Intervista a Gianrico Tedeschi
Teatro Donizetti di Bergamo

Il giovane che non ha la maturità del vecchio e il vecchio che non riesce ad avere la consapevole vitalità del giovane. Una vita che continuamente sfugge quella che lei rappresenta attraverso questa commedia di Italo Svevo.

Una vita che sfugge all’uomo. E’ una grande riflessione che l’autore opera ripercorrendo la propria esistenza per rivedere gli errori, con il desiderio e la speranza di rimediarvi, cosa che si accorge è impossibile. E’ un testo per me fondamentale perché parla della vita dell’uomo, del destino umano, la continua ricerca di un equilibrio sensato tra i propri doveri e i propri desideri. Una ricerca che rimane insoddisfatta e un equilibrio che risulta impossibile raggiungere.
Il matrimonio che viene vissuto come una condanna borghese, un dovere a cui bisogna assolutamente assolvere.
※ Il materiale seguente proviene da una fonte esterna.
-- ==== Sys2Proof/Machine/Assembly.lean ====
section
/-! DEFINITION. The assembler's text of an instruction (30_encoding.md R118): the mnemonic and the operands in the
order of the rule's table, numbers in decimal; PSG bytes as the disassembly `LATCH r, d` and `DATA d`. Nothing in the
machine depends on it. -/

namespace Sys2Proof

/-- Decimal digits of a number. -/
def decimal (n : Nat) : String := String.ofList (Nat.toDigits 10 n)

/-- A decimal number, with a minus sign if negative. -/
def signedDecimal (v : Int) : String := if v < 0 then "-" ++ decimal v.natAbs else decimal v.natAbs

/-- A mnemonic and its operands, separated by commas. -/
def asmLine (mnemonic : String) : List String → String
  | [] => mnemonic
  | x :: rest => rest.foldl (fun acc y => acc ++ ", " ++ y) (mnemonic ++ " " ++ x)

/-- `INTEGRATED` or `DISCRETE`. -/
def ChipType.asm : ChipType → String
  | .integrated => "INTEGRATED"
  | .discrete => "DISCRETE"

/-- A one-bit operand. -/
def flagAsm (x : Bool) : String := if x then "1" else "0"

/-- The text of an instruction (30_encoding.md R118). -/
def Instr.asm : Instr → String
  | .dbCfg n d r => asmLine "DB.CFG" [decimal n.toNat ++ "/" ++ decimal d.toNat, decimal r.toNat]
  | .dbClr => asmLine "DB.CLR" []
  | .dbAdd t dl dr => asmLine "DB.ADD" [signedDecimal t.toInt, signedDecimal dl.toInt, signedDecimal dr.toInt]
  | .dbAddf t dl dr => asmLine "DB.ADDF" [signedDecimal t.toInt, signedDecimal dl.toInt, signedDecimal dr.toInt]
  | .dbEnd k => asmLine "DB.END" [signedDecimal k.toInt]
  | .dbRd n => asmLine "DB.RD" [decimal n.toNat]
  | .psgRst => asmLine "PSG.RST" []
  | .psgWr t b => asmLine "PSG.WR" [signedDecimal t.toInt, decimal b.toNat]
  | .psgRen n => asmLine "PSG.REN" [decimal n.toNat]
  | .psgRate r => asmLine "PSG.RATE" [decimal r.toNat]
  | .psgChip c => asmLine "PSG.CHIP" [c.asm]
  | .psgHq x => asmLine "PSG.HQ" [flagAsm x]
  | .psgMute ch x => asmLine "PSG.MUTE" [signedDecimal ch.toInt, flagAsm x]
  | .rsCfg i o => asmLine "RS.CFG" [decimal i.toNat, decimal o.toNat]
  | .rsPush l r => asmLine "RS.PUSH" [signedDecimal l.toInt, signedDecimal r.toInt]
  | .rsHas => asmLine "RS.HAS" []
  | .rsPop => asmLine "RS.POP" []
  | .rsRen n => asmLine "RS.REN" [decimal n.toNat]
  | .latch0 d => asmLine "LATCH" ["0", decimal d.toNat]
  | .latch1 d => asmLine "LATCH" ["1", decimal d.toNat]
  | .latch2 d => asmLine "LATCH" ["2", decimal d.toNat]
  | .latch3 d => asmLine "LATCH" ["3", decimal d.toNat]
  | .latch4 d => asmLine "LATCH" ["4", decimal d.toNat]
  | .latch5 d => asmLine "LATCH" ["5", decimal d.toNat]
  | .latch6 d => asmLine "LATCH" ["6", decimal d.toNat]
  | .latch7 d => asmLine "LATCH" ["7", decimal d.toNat]
  | .data0 d => asmLine "DATA" [decimal d.toNat]
  | .data1 d => asmLine "DATA" [decimal d.toNat]
  | .data2 d => asmLine "DATA" [decimal d.toNat]
  | .data3 d => asmLine "DATA" [decimal d.toNat]
  | .data4 d => asmLine "DATA" [decimal d.toNat]
  | .data5 d => asmLine "DATA" [decimal d.toNat]
  | .data6 d => asmLine "DATA" [decimal d.toNat]
  | .data7 d => asmLine "DATA" [decimal d.toNat]

end Sys2Proof
end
Certo, però non tutti i matrimoni sono così e d’altro canto non tutti sono come si vorrebbe che fossero. Certo, ci si accorge che con l’andar del tempo le verità oggettive non reggono, il protagonista della commedia ci dice che quando si vaa letto con una donna si desidera subito dopo di andare a letto con un’altra, ci si rende conto che una sola donna non basta o che, a volte, è addirittura di troppo. Insomma, si realizza che nella vita tutto è fuori di posto.
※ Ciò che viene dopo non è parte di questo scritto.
-- ==== Sys2Proof/Tests/Slice0.lean ====
section
/-! SUPPORT. Tests: what `WellFormed` refuses, every constructor's decoding from a word written out from the spec,
one step per instruction against the vectors of 95_test_vectors.md or a hand calculation from the cited rule, and a
witness for the hypotheses of every statement that has some (named `witness_<statement>`). -/

namespace Sys2Proof.Tests

/-! The tests are elaborated one after the other: each is a kernel evaluation, and elaborating them at once takes one
thread each. -/

set_option Elab.async false

open Sys2Proof Sys2Proof.Machine

/-! ### WellFormed refuses -/

/-- Each DATA form is refused under a latch that is not its own (30_encoding.md R107). -/
theorem test_data_forms_need_their_latch :
    (Instr.data0 1).wellFormed 1 = false ∧ (Instr.data1 1).wellFormed 0 = false ∧
    (Instr.data2 1).wellFormed 3 = false ∧ (Instr.data3 1).wellFormed 2 = false ∧
    (Instr.data4 1).wellFormed 5 = false ∧ (Instr.data5 1).wellFormed 4 = false ∧
    (Instr.data6 1).wellFormed 7 = false ∧ (Instr.data7 1).wellFormed 6 = false := by decide

theorem test_data_forms_wellformed :
    (Instr.data0 1).wellFormed 0 = true ∧ (Instr.data7 1).wellFormed 7 = true ∧
    (Instr.latch3 1).wellFormed 5 = true ∧ (Instr.rsPop).wellFormed 5 = true := by decide

/-- The default parameters are admitted (00_scope.md R8). -/
theorem test_params_default : paramsDefault.wf = true := by decide +kernel

/-- A kernel whose row pair does not sum to 32768 is refused (10_state.md R62). -/
theorem test_params_bad_kernel :
    ({ paramsDefault with kernel := [0, 0, 0, 0, 0, 0, 0, 1] :: kernelDefault.tail } : Params).kernelOk = false := by
  decide +kernel

/-- A volume table that does not end in 0, or one too loud, is refused (10_state.md R63). -/
theorem test_params_bad_voltab :
    ({ paramsDefault with voltab := List.replicate 16 1 } : Params).voltabOk = false ∧
    ({ paramsDefault with voltab := 8192 :: voltabDefault.tail } : Params).voltabOk = false := by decide +kernel

theorem test_params_bad_ratio : ({ paramsDefault with mcyclesRatio := 0 } : Params).ratioOk = false := by decide

theorem test_params_bad_taps : ({ paramsDefault with tapsDiscrete := 0x8003 } : Params).tapsOk = false := by decide

/-! ### Decoding, from words written out from 30_encoding.md R100 to R106 (most of them those of
95_test_vectors.md) -/

theorem decode_dbCfg : decode 0 (.command 0x10_0000001000369E99_0000AC44_00000000#136) =
    .ok (.dbCfg 3579545 16 44100) := by decide +kernel
theorem decode_dbClr : decode 3 (.command 0x11_0000000000000000_00000000_00000000#136) = .ok .dbClr := by
  decide +kernel
theorem decode_dbAdd : decode 0 (.command 0x12_0000000000000064_000003E8_FFFFFC18#136) =
    .ok (.dbAdd 100 1000 (-1000)) := by decide +kernel
theorem decode_dbAddf : decode 0 (.command 0x13_0000000000000064_000003E8_FFFFFFFF#136) =
    .ok (.dbAddf 100 1000 (-1)) := by decide +kernel
theorem decode_dbEnd : decode 0 (.command 0x14_0000000000000028_00000000_00000000#136) = .ok (.dbEnd 40) := by
  decide +kernel
theorem decode_dbRd : decode 0 (.command 0x15_0000000000000000_00000028_00000000#136) = .ok (.dbRd 40) := by
  decide +kernel
theorem decode_psgRst : decode 0 (.command 0x20_0000000000000000_00000000_00000000#136) = .ok .psgRst := by
  decide +kernel
theorem decode_psgWr : decode 0 (.command 0x21_000000000000000D_000000B4_00000000#136) = .ok (.psgWr 13 0xB4) := by
  decide +kernel
theorem decode_psgRen : decode 0 (.command 0x22_0000000000000000_000003E8_00000000#136) = .ok (.psgRen 1000) := by
  decide +kernel
theorem decode_psgRate : decode 0 (.command 0x23_0000000000000000_0000BB80_00000000#136) = .ok (.psgRate 48000) := by
  decide +kernel
theorem decode_psgChip : decode 0 (.command 0x24_0000000000000000_00000001_00000000#136) =
    .ok (.psgChip .discrete) := by decide +kernel
theorem decode_psgHq : decode 0 (.command 0x25_0000000000000000_00000000_00000000#136) = .ok (.psgHq false) := by
  decide +kernel
theorem decode_psgMute : decode 0 (.command 0x26_0000000000000000_FFFFFFFF_00000001#136) =
    .ok (.psgMute (-1) true) := by decide +kernel
theorem decode_rsCfg : decode 0 (.command 0x30_0000000400000003_00000000_00000000#136) = .ok (.rsCfg 3 4) := by
  decide +kernel
theorem decode_rsPush : decode 0 (.command 0x31_0000000000000000_000003E8_0000FC18#136) =
    .ok (.rsPush 1000 (-1000)) := by decide +kernel
theorem decode_rsHas : decode 0 (.command 0x32_0000000000000000_00000000_00000000#136) = .ok .rsHas := by
  decide +kernel
theorem decode_rsPop : decode 0 (.command 0x33_0000000000000000_00000000_00000000#136) = .ok .rsPop := by
  decide +kernel
theorem decode_rsRen : decode 0 (.command 0x34_0000000000000000_0000000C_00000000#136) = .ok (.rsRen 12) := by
  decide +kernel
theorem decode_latch0 : decode 7 (.psgByte 0b1_000_0100#8) = .ok (.latch0 4) := by decide +kernel
theorem decode_latch1 : decode 7 (.psgByte 0b1_001_1010#8) = .ok (.latch1 10) := by decide +kernel
theorem decode_latch2 : decode 7 (.psgByte 0b1_010_1110#8) = .ok (.latch2 14) := by decide +kernel
theorem decode_latch3 : decode 7 (.psgByte 0b1_011_0101#8) = .ok (.latch3 5) := by decide +kernel
theorem decode_latch4 : decode 7 (.psgByte 0b1_100_1001#8) = .ok (.latch4 9) := by decide +kernel
theorem decode_latch5 : decode 7 (.psgByte 0b1_101_0000#8) = .ok (.latch5 0) := by decide +kernel
theorem decode_latch6 : decode 7 (.psgByte 0b1_110_0111#8) = .ok (.latch6 7) := by decide +kernel
theorem decode_latch7 : decode 0 (.psgByte 0b1_111_0010#8) = .ok (.latch7 2) := by decide +kernel
theorem decode_data0 : decode 0 (.psgByte 0b0_0_111110#8) = .ok (.data0 0x3E) := by decide +kernel
theorem decode_data1 : decode 1 (.psgByte 0b0_0_110111#8) = .ok (.data1 0x37) := by decide +kernel
theorem decode_data2 : decode 2 (.psgByte 0b0_0_000001#8) = .ok (.data2 1) := by decide +kernel
theorem decode_data3 : decode 3 (.psgByte 0b0_0_001111#8) = .ok (.data3 15) := by decide +kernel
theorem decode_data4 : decode 4 (.psgByte 0b0_0_000001#8) = .ok (.data4 1) := by decide +kernel
theorem decode_data5 : decode 5 (.psgByte 0b0_0_100010#8) = .ok (.data5 0x22) := by decide +kernel
theorem decode_data6 : decode 6 (.psgByte 0b0_1_111110#8) = .ok (.data6 0x3E) := by decide +kernel
theorem decode_data7 : decode 7 (.psgByte 0b0_1_000100#8) = .ok (.data7 4) := by decide +kernel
Il mondo è molto cambiato rispetto a quando lei si approcciava al teatro e allo spettacolo. Era il 1959 quando andava in scena Uno scandalo per Lilli. Ci si entusiasmava e divertiva con e per poco. Difficile oggi ritrovare quella partecipazione nei giovani. Come la vede questa gioventù?
Purtroppo, ognuno è preso da ciò che ogni giorno deve fare e mi pentodi non aver dedicato molto pensiero a questa problematica che lei mi pone, eppure ho una figlia che oltretutto lavora con me. E’ un altro tema trattato da Italo Svevo nella commedia: il rapporto tra i vecchie i giovani. Questi ultimi trovano grandissima difficoltà a realizzarsi e ciò gli rende più difficile la vita. Certo, mi fanno tantissima pena; poverini, hanno perso dei valori.
Non è che forse, ad un certo punto, sono mancati i grandi maestri? Che si sia creata una netta separazione tra vecchi e giovani? Uno iato in cui i primi non hanno più avuto voglia di insegnare e comunicare l’importanza di certi valori?
Sì, in un certo senso sì…..
…..nel testo di Svevo la mancanza di fiducia della figlia di affidare al protagonista anziano il proprio figlio è posta in risalto.
Certo, però, nello stesso tempo sono ottimista e quindi penso che questi problemi con il tempo si risolveranno. Per me i giovani sono sfortunati ma non valgono meno degli altri, anzi, le dico che valgono di più, proprio perché hanno dei problemi da risolvere.